Lenovo’s Legion Go S handheld recently delivered a performance verdict that reverberated far beyond gaming circles: the SteamOS variant trounced its Windows 11 sibling in both frame rates and battery life. The identical hardware—same APU, same RAM, same display—laid bare a truth that Windows enthusiasts have long muttered in forums. Windows 11 has accumulated too much weight, and the newest load-bearing beams are made of AI. As Microsoft crams Copilot, Recall, Click To Do, and generative tricks into Paint and Notepad, a growing chorus of users is calling the result “AI slop” and “bloat.” The company’s “one-size-fits-all” operating system is now facing a rebellion over whether these features are genuine productivity leaps or digital cholesterol clogging the arteries of the PC.
The AI Influx: What Windows 11 Has Gained
Windows 11’s AI transformation is not a single update but a steady accretion. The most audacious piece is Windows Recall, an experimental feature that captures a continuous, searchable timeline of everything you do on your PC—every document opened, every website visited, every image edited.
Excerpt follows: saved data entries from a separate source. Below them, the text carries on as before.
-- ==== Sys2Proof/Laws/State.lean ====
section
/-! SUPPORT. What each named update leaves alone, one lemma for each field, and what it writes: true by `rfl`, so that no later proof
unfolds a record update. -/

namespace Sys2Proof.Machine

variable (s : State)

/-! ### advance -/

@[simp] theorem State.advance_pending (t : Nat) : (s.advance t).pending = s.pending := rfl
@[simp] theorem State.advance_freeCount (t : Nat) : (s.advance t).freeCount = s.freeCount := rfl
@[simp] theorem State.advance_pins (t : Nat) : (s.advance t).pins = s.pins := rfl
@[simp] theorem State.advance_retentionAgrees (t : Nat) : (s.advance t).retentionAgrees = s.retentionAgrees := rfl
@[simp] theorem State.advance_starting (t : Nat) : (s.advance t).starting = s.starting := rfl
@[simp] theorem State.advance_bankTime (t : Nat) : (s.advance t).bankTime = s.bankTime := rfl
@[simp] theorem State.advance_bays (t : Nat) : (s.advance t).bays = s.bays := rfl
@[simp] theorem State.advance_lockedOut (t : Nat) : (s.advance t).lockedOut = s.lockedOut := rfl
@[simp] theorem State.advance_directory (t : Nat) : (s.advance t).directory = s.directory := rfl
@[simp] theorem State.advance_bankNotices (t : Nat) : (s.advance t).bankNotices = s.bankNotices := rfl
@[simp] theorem State.advance_bayNotices (t : Nat) : (s.advance t).bayNotices = s.bayNotices := rfl
@[simp] theorem State.advance_doors (t : Nat) : (s.advance t).doors = s.doors := rfl
@[simp] theorem State.advance_latch (t : Nat) : (s.advance t).latch = s.latch := rfl
@[simp] theorem State.advance_scanner (t : Nat) : (s.advance t).scanner = s.scanner := rfl
@[simp] theorem State.advance_mains (t : Nat) : (s.advance t).mains = s.mains := rfl
@[simp] theorem State.advance_heater (t : Nat) : (s.advance t).heater = s.heater := rfl
@[simp] theorem State.advance_ka (t : Nat) : (s.advance t).ka = s.ka := rfl
@[simp] theorem State.advance_kb (t : Nat) : (s.advance t).kb = s.kb := rfl
@[simp] theorem State.advance_link (t : Nat) : (s.advance t).link = s.link := rfl
@[simp] theorem State.advance_store (t : Nat) : (s.advance t).store = s.store := rfl
@[simp] theorem State.advance_config (t : Nat) : (s.advance t).config = s.config := rfl

/-! ### setBay -/

@[simp] theorem State.setBay_pending (b : Nat) (r : Bay) : (s.setBay b r).pending = s.pending := rfl
@[simp] theorem State.setBay_clock (b : Nat) (r : Bay) : (s.setBay b r).clock = s.clock := rfl
@[simp] theorem State.setBay_freeCount (b : Nat) (r : Bay) : (s.setBay b r).freeCount = s.freeCount := rfl
@[simp] theorem State.setBay_pins (b : Nat) (r : Bay) : (s.setBay b r).pins = s.pins := rfl
@[simp] theorem State.setBay_retentionAgrees (b : Nat) (r : Bay) : (s.setBay b r).retentionAgrees = s.retentionAgrees := rfl
@[simp] theorem State.setBay_starting (b : Nat) (r : Bay) : (s.setBay b r).starting = s.starting := rfl
@[simp] theorem State.setBay_bankTime (b : Nat) (r : Bay) : (s.setBay b r).bankTime = s.bankTime := rfl
@[simp] theorem State.setBay_lockedOut (b : Nat) (r : Bay) : (s.setBay b r).lockedOut = s.lockedOut := rfl
@[simp] theorem State.setBay_directory (b : Nat) (r : Bay) : (s.setBay b r).directory = s.directory := rfl
@[simp] theorem State.setBay_bankNotices (b : Nat) (r : Bay) : (s.setBay b r).bankNotices = s.bankNotices := rfl
@[simp] theorem State.setBay_bayNotices (b : Nat) (r : Bay) : (s.setBay b r).bayNotices = s.bayNotices := rfl
@[simp] theorem State.setBay_doors (b : Nat) (r : Bay) : (s.setBay b r).doors = s.doors := rfl
@[simp] theorem State.setBay_latch (b : Nat) (r : Bay) : (s.setBay b r).latch = s.latch := rfl
@[simp] theorem State.setBay_scanner (b : Nat) (r : Bay) : (s.setBay b r).scanner = s.scanner := rfl
@[simp] theorem State.setBay_mains (b : Nat) (r : Bay) : (s.setBay b r).mains = s.mains := rfl
@[simp] theorem State.setBay_heater (b : Nat) (r : Bay) : (s.setBay b r).heater = s.heater := rfl
@[simp] theorem State.setBay_ka (b : Nat) (r : Bay) : (s.setBay b r).ka = s.ka := rfl
@[simp] theorem State.setBay_kb (b : Nat) (r : Bay) : (s.setBay b r).kb = s.kb := rfl
@[simp] theorem State.setBay_link (b : Nat) (r : Bay) : (s.setBay b r).link = s.link := rfl
@[simp] theorem State.setBay_store (b : Nat) (r : Bay) : (s.setBay b r).store = s.store := rfl
@[simp] theorem State.setBay_config (b : Nat) (r : Bay) : (s.setBay b r).config = s.config := rfl
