theorem exec_address (hs : s.AtRest) (ha : s.link.receiver = Receiver.asleep) (h31 : s.link.address ≤ 31) :
    exec (.linkAddressCharacter (byteOf s.link.address) s.clock) s = .next (hearing s opened) := by
  have hnat : (byteOf s.link.address).toNat = s.link.address := toNat_byteOf _ (by omega)
  have hne : byteOf s.link.address ≠ 0 := fun h => hs.addressed (by rw [← hnat, h]; rfl)
  have hphase : (heardAt s s.clock).link.receiver.phase = .asleep := hs.asleep
  refine (exec_linkAddressCharacter _ hs.running (by simp [hs.silent])).trans (congrArg Host.Outcome.next ?_)
  unfold State.takeAddress
  dsimp only
  rw [State.abandonFrame, if_pos hphase, if_neg hne, if_pos (show _ = (heardAt s s.clock).link.address from hnat), heardAt, Nat.max_self]
  rfl

/-- R184: a data character taken in the midst of a frame. -/
theorem exec_data (hs : s.AtRest) (hr : r.phase ≠ .asleep) :
    exec (.linkDataCharacter data true s.clock) (hearing s r) = .next ((hearing s r).takeData data true) := by
  have hrunning : (hearing s r).running = true := hs.running
  have hsilent : ∀ e, (hearing s r).link.sending = some e → e ≤ max (hearing s r).clock s.clock := fun e he => by
    rw [show (hearing s r).link.sending = s.link.sending from rfl, hs.silent] at he
    cases he
  have hheard : heardAt (hearing s r) s.clock = hearing s r := by
    rw [heardAt, show (hearing s r).clock = s.clock from rfl, Nat.max_self]
    rfl
  rw [exec_linkDataCharacter data true hrunning hsilent, hheard]
  exact congrArg Host.Outcome.next (if_neg hr)

theorem exec_length (hs : s.AtRest) (hl : l ≤ 59) :
    exec (.linkDataCharacter (byteOf l) true s.clock) (hearing s opened) = .next (hearing s (holding l [])) := by
  have hnat : (byteOf l).toNat = l := toNat_byteOf l (by omega)
  have hlength : opened.takeLength (byteOf l) = holding l [] := by
    rw [Receiver.takeLength, hnat, if_pos hl]
    rfl
  rw [exec_data hs ReceiverPhase.noConfusion, takeData_length rfl, stopped_good]
  exact congrArg (fun r => Host.Outcome.next (hearing s r)) hlength

theorem exec_body (hs : s.AtRest) (ht : taken.length < l) :
    exec (.linkDataCharacter data true s.clock) (hearing s (holding l taken)) = .next (hearing s (holding l (taken ++ [data]))) := by
  have hexpected : 2 < l + 2 - taken.length := by omega
  have hbody : (holding l taken).takeBody l data = holding l (taken ++ [data]) := by
    rw [takeBody_receiving l rfl, holding, holding]
    dsimp only
    rw [crcOf_append, List.length_append, List.length_singleton, List.cons_append, Nat.sub_sub]
  rw [exec_data hs ReceiverPhase.noConfusion, takeData_body rfl hexpected, stopped_good]
  exact congrArg (fun r => Host.Outcome.next (hearing s r)) hbody

theorem exec_crcHigh (hs : s.AtRest) (bs : List Byte) :
    exec (.linkDataCharacter data true s.clock) (hearing s (holding bs.length bs)) = .next (hearing s (closing bs data)) := by
  have hexpected : bs.length + 2 - bs.length = 2 := by omega
  rw [exec_data hs ReceiverPhase.noConfusion, takeData_crcHigh rfl hexpected, stopped_good]
  rfl

/-- R186: the bytes 1 to L, one after another. -/
theorem execAll_body (hs : s.AtRest) (rest : List Byte) (ht : taken.length + rest.length ≤ l) (tail : List Instr) :
    execAll ((rest.map fun data => .linkDataCharacter data true s.clock) ++ tail) (hearing s (holding l taken)) =
      execAll tail (hearing s (holding l (taken ++ rest))) := by
  induction rest generalizing taken with
  | nil => rw [List.append_nil]; rfl
  | cons b rest ih =>
    rw [List.length_cons] at ht
    rw [List.map_cons, List.cons_append, execAll, exec_body hs (by omega)]
    dsimp only
    rw [ih (by simp; omega), List.append_assoc, List.singleton_append]

end Incoming

section End

variable {s : State} {bs : List Byte} {high low : Byte}

theorem closing_command (hl : bs.length ≤ 59) : (closing bs high).command = parseCommand bs := by
  have hbody : (closing bs high).body = bs := by
    show ((byteOf bs.length :: bs ++ [high]).drop 1).take bs.length = bs
    simp
  rw [Receiver.command, hbody]
  exact if_neg (Nat.not_lt.mpr hl)

/-- R187, R189: the second CRC byte ends the frame, and its command is carried out. -/
theorem exec_crcLow (hs : s.AtRest) (ha : s.link.receiver = Receiver.asleep) (hl : bs.length ≤ 59)
    (hcrc : crcBytes (crcOf (byteOf bs.length :: bs)) = [high, low]) :
    exec (.linkDataCharacter low true s.clock) (hearing s (closing bs high)) =
      .next ((s.joined (parseCommand bs)).answer (parseCommand bs)) := by
  have hpasses : (closing bs high).passes low = true := decide_eq_true hcrc
  have hended : ended (hearing s (closing bs high)) = s.heard := by
    rw [ended, show Receiver.asleep = s.link.receiver from ha.symm]
    rfl
  have hempty : s.heard.link.queue = [] := hs.empty
  rw [exec_data hs ReceiverPhase.noConfusion, takeData_end (l := bs.length) rfl rfl, stopped_good,
    show (hearing s (closing bs high)).link.receiver = closing bs high from rfl,
    judgeFrame_offered (r := closing bs high) hpasses (.inl rfl), closing_command hl, hended, offerFrame_empty hempty]
  exact congrArg Host.Outcome.next serveFrames_addressed

end End

/-- Settles O9: the address opens the frame, its length and its bytes fill it, and its CRC closes it with the command that the bytes
spell (`bytes_spell`); a command's row at a link at rest is that command answered (`exec_atRest`). -/
theorem charactersMakeTheCommand : Obligations.CharactersMakeTheCommand := by
  intro s i c hw hc hs ha h31
  obtain ⟨hspell, -, hl⟩ := bytes_spell i c hw hc
  rw [exec_atRest s i c hw hc hs]
  generalize Command.bytes c = bs at *
  subst hspell
  obtain ⟨high, low, hcrc⟩ : ∃ high low, crcBytes (crcOf (byteOf bs.length :: bs)) = [high, low] := ⟨_, _, rfl⟩
  have hframe : frameOf bs = byteOf bs.length :: (bs ++ [high, low]) := by rw [frameOf, hcrc]; rfl
  rw [hframe, execAll, exec_address hs ha h31]
  dsimp only
  rw [List.map_cons, execAll, exec_length hs hl]
  dsimp only
  rw [List.map_append, execAll_body hs bs (by simp) _, List.nil_append]
  simp only [List.map_cons, List.map_nil, execAll]
  rw [exec_crcHigh hs bs]
  dsimp only
  rw [exec_crcLow hs ha hl hcrc]

end Sys2Proof.Frames
end

section

-- One proof at a time: the proofs here together ask for more threads than the memory limit leaves room for.
set_option Elab.async false

/-! The counts in their ranges (R16, R31, R74, R114, R118, R153, R188, R193): act by act. -/

namespace Sys2Proof.Acts

open Sys2Proof Sys2Proof.Machine Sys2Proof.Courses

section

variable {g : Rules} {b : Nat} {bs : List Nat} {s t : State}

/-! ### Changes of bays -/

/-- What a course of bays may do counts nothing but the generation. -/
theorem counts_of_baysOnly (h : BaysOnly s t) (hg : t.directory.generation ≤ 65535) (hs : s.CountsInRange) : t.CountsInRange := by
  rw [show t = _ from h]
  exact ⟨hs.bankTime, hg, hs.overruns, hs.rotation, hs.settle, hs.position, hs.frames, hs.counters, hs.kiosks⟩

theorem leaveEntry_generation (hs : s.directory.generation ≤ 65535) : (s.leaveEntry b).directory.generation ≤ 65535 := by
  unfold State.leaveEntry
  cases (s.bay b).entry with
  | none => exact hs
  | some code => exact nextGeneration_le _

/-- R31: a bay's leaving its entry is the one change of the generation. -/
theorem move_generation (h : Move g b s t) (hs : s.directory.generation ≤ 65535) : t.directory.generation ≤ 65535 := by
  cases h with
  | write | notice => exact hs
  | change f =>
    rw [Courses.changeBay_directory]
    exact hs
  | leave f =>
    rw [Courses.changeBay_directory]
    exact leaveEntry_generation hs
  | mark =>
    rw [Courses.markDiscard_directory]
    exact hs
  | cut => exact hs
  | request d a c =>
    rw [State.request_frame]
    exact hs
  | withdraw d a =>
    rw [State.withdrawRequest_frame]
    exact hs

theorem course_counts (h : Course g bs s t) (hs : s.CountsInRange) : t.CountsInRange :=
  counts_of_baysOnly h.baysOnly
    (h.keeps (P := fun u => u.directory.generation ≤ 65535) (fun _ _ _ _ hm => move_generation hm) hs.generation) hs

theorem carryOut_counts (c : Command) (hs : s.CountsInRange) : (carryOut s c).state.CountsInRange :=
  (carryOut_handling s c).keeps (P := State.CountsInRange)
    (fun _ _ _ h => course_counts (h ⟨False, False⟩ False.elim False.elim)) (fun _ _ h _ => h.counts) hs

/-! ### Mains and the pulses -/

/-- A window begun, gone on with or abandoned. -/
theorem counts_of_window {p : Option Nat} {a : HeaterAllocator} (hp : ∀ h, p = some h → h < 16) (ha : a.rotation = s.heater.rotation)
    (hs : s.CountsInRange) : { s with mains := { s.mains with position := p }, heater := a }.CountsInRange :=
  ⟨hs.bankTime, hs.generation, hs.overruns, ha ▸ hs.rotation, hs.settle, hp, hs.frames, hs.counters, hs.kiosks⟩

theorem position_lt {k : Nat} (hk : k < 16) (h : Nat) (hh : some k = some h) : h < 16 := Option.some.inj hh ▸ hk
Microsoft pitches it as a photographic memory for your digital life, a supercharged search that finds that one paragraph you wrote three months ago without remembering the file name. Alongside Recall sits Copilot, a system-level assistant that replaces Cortana with OpenAI’s large language models. Copilot can draft emails, summarize web pages, adjust system settings via natural language, and is integrated directly into the taskbar, always a click away.
Then there is the trickle-down AI into legacy apps. Paint, the 40-year-old bitmap editor, now has generative fill and smart background removal. Snipping Tool can recognize text in screenshots and perform optical character recognition on the fly. Notepad, the simplest of simple text editors, gained an AI summarization button. File Explorer suggests file organization strategies based on content. These changes arrived in waves through the Windows Insider program, and the reaction from the community arrived just as quickly—and it was not kind.
“AI Slop” and Expanding Waistlines: The Community Pushes Back
Across Windows Central’s new comment system, Reddit, and social media, the reception to the latest Insider build was an explosion of frustration. “Bloat” and “AI slop” emerged as the dominant labels. Users compared the AI additions to the unwelcome interface upheaval of Windows 8, another moment when Microsoft misread what people wanted from their desktop. The critique goes deeper than aesthetics: many point out that Windows’ enduring strength has been its stability and modularity—an OS that could be a gaming beast, a corporate workhorse, or a student’s lightweight companion. The AI push, critics argue, threatens that balance by weaving non-removable features into the core of the system.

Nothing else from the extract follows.